→ **Records supplied**
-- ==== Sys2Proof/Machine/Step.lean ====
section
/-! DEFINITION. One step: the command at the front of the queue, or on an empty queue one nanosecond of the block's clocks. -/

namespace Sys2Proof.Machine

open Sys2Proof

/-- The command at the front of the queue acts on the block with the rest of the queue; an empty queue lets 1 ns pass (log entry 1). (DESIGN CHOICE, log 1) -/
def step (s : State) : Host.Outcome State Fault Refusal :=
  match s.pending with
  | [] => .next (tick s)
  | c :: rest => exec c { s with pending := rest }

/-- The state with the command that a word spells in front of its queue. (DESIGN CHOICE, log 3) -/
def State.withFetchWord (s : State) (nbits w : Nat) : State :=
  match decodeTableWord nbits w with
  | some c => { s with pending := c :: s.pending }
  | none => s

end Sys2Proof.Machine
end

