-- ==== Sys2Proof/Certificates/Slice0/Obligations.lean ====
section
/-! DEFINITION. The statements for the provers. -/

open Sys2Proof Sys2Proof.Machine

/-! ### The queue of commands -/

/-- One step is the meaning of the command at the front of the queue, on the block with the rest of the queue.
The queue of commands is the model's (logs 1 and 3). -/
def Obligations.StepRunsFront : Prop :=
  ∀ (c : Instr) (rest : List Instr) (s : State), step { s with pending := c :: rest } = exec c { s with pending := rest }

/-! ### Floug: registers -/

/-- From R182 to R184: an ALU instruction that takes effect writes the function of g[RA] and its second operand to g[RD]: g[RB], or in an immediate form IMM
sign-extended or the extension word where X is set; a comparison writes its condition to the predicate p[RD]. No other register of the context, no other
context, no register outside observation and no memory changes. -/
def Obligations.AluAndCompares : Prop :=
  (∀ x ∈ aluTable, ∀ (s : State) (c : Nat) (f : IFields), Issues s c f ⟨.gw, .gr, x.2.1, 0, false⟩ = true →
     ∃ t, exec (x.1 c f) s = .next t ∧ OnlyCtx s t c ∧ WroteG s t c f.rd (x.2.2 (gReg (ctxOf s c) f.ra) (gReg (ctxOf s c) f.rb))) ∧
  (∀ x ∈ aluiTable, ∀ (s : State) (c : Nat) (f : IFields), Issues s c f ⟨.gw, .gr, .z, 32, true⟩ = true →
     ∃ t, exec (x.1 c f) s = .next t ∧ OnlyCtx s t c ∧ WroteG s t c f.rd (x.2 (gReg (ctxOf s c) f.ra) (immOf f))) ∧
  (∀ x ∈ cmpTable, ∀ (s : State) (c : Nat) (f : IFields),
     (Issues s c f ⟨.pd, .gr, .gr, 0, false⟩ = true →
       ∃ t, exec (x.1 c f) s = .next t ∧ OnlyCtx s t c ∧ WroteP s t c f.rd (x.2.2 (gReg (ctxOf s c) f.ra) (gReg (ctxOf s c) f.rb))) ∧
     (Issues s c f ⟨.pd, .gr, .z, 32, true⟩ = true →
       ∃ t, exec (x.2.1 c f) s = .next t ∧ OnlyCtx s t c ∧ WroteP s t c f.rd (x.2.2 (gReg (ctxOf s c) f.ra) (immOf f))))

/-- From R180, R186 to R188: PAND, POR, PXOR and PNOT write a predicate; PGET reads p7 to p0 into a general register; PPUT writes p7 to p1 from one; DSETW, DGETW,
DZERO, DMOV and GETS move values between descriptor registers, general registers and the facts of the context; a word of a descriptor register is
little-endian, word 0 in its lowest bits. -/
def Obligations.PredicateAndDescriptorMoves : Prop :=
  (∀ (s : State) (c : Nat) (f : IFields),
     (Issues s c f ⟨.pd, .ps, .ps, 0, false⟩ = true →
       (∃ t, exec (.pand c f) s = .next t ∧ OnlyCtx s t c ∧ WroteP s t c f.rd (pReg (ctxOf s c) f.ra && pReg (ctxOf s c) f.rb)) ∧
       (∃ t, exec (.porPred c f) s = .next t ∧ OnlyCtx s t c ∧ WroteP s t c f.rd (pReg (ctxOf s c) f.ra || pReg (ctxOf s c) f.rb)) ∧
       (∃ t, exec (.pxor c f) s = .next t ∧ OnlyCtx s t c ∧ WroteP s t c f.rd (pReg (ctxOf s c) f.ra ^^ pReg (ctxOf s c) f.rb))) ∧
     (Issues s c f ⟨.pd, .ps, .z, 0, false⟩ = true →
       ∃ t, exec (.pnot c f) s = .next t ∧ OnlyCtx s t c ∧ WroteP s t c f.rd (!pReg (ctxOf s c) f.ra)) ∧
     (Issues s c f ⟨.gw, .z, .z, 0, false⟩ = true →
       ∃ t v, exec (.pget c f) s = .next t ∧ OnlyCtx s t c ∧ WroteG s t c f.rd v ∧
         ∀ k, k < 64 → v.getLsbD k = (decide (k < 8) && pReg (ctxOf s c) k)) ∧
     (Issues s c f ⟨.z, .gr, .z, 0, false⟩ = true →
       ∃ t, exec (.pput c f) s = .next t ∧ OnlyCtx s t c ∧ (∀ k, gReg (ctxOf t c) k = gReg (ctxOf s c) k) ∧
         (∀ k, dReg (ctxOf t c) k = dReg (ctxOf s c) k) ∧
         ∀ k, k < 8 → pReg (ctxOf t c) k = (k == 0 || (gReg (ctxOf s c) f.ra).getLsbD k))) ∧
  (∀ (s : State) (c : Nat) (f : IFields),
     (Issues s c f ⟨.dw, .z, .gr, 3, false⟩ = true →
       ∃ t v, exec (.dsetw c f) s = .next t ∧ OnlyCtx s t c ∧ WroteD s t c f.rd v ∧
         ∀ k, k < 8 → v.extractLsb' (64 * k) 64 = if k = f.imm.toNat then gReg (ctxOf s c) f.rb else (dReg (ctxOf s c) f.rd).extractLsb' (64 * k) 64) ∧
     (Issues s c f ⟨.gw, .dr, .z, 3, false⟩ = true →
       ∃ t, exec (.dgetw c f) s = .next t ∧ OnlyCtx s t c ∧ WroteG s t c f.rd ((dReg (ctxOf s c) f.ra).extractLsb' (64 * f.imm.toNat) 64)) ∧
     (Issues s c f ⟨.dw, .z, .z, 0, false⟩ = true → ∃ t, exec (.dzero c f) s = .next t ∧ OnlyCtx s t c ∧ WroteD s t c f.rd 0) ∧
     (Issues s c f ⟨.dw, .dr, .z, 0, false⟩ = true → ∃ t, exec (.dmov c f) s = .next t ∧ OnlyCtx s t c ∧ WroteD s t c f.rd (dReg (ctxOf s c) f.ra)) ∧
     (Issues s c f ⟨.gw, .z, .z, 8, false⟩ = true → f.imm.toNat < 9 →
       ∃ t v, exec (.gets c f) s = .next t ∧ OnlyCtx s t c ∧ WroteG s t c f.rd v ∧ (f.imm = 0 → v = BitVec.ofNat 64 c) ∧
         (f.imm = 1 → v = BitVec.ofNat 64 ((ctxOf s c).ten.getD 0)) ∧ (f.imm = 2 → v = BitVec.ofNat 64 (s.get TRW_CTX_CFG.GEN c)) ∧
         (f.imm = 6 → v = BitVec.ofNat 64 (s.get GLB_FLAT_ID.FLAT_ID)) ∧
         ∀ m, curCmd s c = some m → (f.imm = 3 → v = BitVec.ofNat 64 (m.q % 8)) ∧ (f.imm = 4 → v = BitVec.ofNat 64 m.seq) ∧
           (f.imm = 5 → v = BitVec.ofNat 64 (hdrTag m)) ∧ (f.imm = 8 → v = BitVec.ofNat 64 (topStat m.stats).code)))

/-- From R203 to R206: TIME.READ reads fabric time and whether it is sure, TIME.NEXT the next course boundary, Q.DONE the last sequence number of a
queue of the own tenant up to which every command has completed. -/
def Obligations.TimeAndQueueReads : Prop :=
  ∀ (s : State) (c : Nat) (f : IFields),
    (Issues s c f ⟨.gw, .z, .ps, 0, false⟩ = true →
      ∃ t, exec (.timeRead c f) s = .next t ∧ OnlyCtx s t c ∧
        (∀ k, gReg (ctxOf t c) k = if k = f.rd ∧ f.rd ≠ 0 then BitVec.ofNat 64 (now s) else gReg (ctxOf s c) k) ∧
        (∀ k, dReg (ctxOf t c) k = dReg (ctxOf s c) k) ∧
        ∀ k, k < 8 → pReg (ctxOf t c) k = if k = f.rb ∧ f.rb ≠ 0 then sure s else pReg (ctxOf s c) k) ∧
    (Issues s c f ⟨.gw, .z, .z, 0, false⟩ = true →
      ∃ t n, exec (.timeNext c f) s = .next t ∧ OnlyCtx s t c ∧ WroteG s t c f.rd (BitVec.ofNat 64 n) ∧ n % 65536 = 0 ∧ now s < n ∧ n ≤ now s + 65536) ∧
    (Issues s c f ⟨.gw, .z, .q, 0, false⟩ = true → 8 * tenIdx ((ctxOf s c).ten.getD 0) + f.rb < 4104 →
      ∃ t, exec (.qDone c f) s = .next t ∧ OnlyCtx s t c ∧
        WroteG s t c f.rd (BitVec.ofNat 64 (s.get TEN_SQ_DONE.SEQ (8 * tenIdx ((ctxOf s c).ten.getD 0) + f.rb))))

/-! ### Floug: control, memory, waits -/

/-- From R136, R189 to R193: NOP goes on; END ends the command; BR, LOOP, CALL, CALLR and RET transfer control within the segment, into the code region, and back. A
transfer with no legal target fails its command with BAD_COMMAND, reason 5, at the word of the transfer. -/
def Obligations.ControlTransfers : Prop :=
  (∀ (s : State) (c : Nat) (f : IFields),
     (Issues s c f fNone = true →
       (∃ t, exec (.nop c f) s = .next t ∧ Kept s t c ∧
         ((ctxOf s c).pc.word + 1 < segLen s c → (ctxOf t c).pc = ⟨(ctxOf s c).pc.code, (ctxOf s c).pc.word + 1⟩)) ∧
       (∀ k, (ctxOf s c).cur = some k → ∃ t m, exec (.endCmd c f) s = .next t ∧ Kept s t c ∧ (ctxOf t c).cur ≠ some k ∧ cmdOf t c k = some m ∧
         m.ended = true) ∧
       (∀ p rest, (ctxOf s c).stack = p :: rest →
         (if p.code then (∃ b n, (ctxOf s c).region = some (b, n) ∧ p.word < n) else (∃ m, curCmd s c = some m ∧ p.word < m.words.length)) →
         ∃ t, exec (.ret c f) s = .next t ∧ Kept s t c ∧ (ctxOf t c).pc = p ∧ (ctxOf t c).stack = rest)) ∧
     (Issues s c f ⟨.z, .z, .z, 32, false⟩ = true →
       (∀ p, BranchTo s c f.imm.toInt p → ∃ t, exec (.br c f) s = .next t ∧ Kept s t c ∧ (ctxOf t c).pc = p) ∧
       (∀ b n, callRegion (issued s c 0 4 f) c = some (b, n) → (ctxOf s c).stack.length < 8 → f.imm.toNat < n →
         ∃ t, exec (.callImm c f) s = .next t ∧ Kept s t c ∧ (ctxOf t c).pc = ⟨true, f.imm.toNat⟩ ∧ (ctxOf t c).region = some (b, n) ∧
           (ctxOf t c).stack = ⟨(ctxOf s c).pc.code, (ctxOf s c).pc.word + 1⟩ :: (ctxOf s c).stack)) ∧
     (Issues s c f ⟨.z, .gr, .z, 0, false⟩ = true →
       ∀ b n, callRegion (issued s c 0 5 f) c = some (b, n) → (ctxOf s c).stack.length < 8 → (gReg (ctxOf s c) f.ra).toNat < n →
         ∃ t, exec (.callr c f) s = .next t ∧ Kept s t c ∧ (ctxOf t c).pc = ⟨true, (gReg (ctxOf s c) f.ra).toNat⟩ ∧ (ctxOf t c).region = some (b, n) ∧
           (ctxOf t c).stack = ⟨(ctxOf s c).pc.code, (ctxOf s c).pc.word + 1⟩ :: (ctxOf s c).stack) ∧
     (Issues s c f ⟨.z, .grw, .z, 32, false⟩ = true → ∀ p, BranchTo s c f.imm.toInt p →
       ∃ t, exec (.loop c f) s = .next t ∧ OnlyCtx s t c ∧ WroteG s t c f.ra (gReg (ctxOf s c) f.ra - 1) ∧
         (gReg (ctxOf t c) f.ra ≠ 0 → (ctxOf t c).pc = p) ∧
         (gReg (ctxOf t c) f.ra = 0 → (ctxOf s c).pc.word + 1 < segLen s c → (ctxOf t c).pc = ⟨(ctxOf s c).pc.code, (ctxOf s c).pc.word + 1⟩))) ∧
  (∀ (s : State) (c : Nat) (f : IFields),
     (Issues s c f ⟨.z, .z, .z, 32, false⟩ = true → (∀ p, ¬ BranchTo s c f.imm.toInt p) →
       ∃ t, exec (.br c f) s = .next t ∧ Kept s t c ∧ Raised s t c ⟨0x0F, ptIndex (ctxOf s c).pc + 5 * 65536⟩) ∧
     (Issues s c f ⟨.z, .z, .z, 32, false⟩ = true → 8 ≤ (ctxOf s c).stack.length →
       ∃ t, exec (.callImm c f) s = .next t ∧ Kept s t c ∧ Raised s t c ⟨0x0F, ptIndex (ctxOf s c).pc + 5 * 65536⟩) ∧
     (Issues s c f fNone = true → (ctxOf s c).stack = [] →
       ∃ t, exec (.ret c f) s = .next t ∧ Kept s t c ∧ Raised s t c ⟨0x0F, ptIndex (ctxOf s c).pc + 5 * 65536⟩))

→ **Instructions for the task**
From the material above, set down exactly the lines between the line holding "Floug: registers -/" and the line holding "WroteG s t c f.rd (x.2.2", inclusive. Include nothing else.

→ **Response for this exercise**
/-! ### Floug: registers -/

/-- From R182 to R184: an ALU instruction that takes effect writes the function of g[RA] and its second operand to g[RD]: g[RB], or in an immediate form IMM
sign-extended or the extension word where X is set; a comparison writes its condition to the predicate p[RD]. No other register of the context, no other
context, no register outside observation and no memory changes. -/
def Obligations.AluAndCompares : Prop :=
  (∀ x ∈ aluTable, ∀ (s : State) (c : Nat) (f : IFields), Issues s c f ⟨.gw, .gr, x.2.1, 0, false⟩ = true →
     ∃ t, exec (x.1 c f) s = .next t ∧ OnlyCtx s t c ∧ WroteG s t c f.rd (x.2.2 (gReg (ctxOf s c) f.ra) (gReg (ctxOf s c) f.rb))) ∧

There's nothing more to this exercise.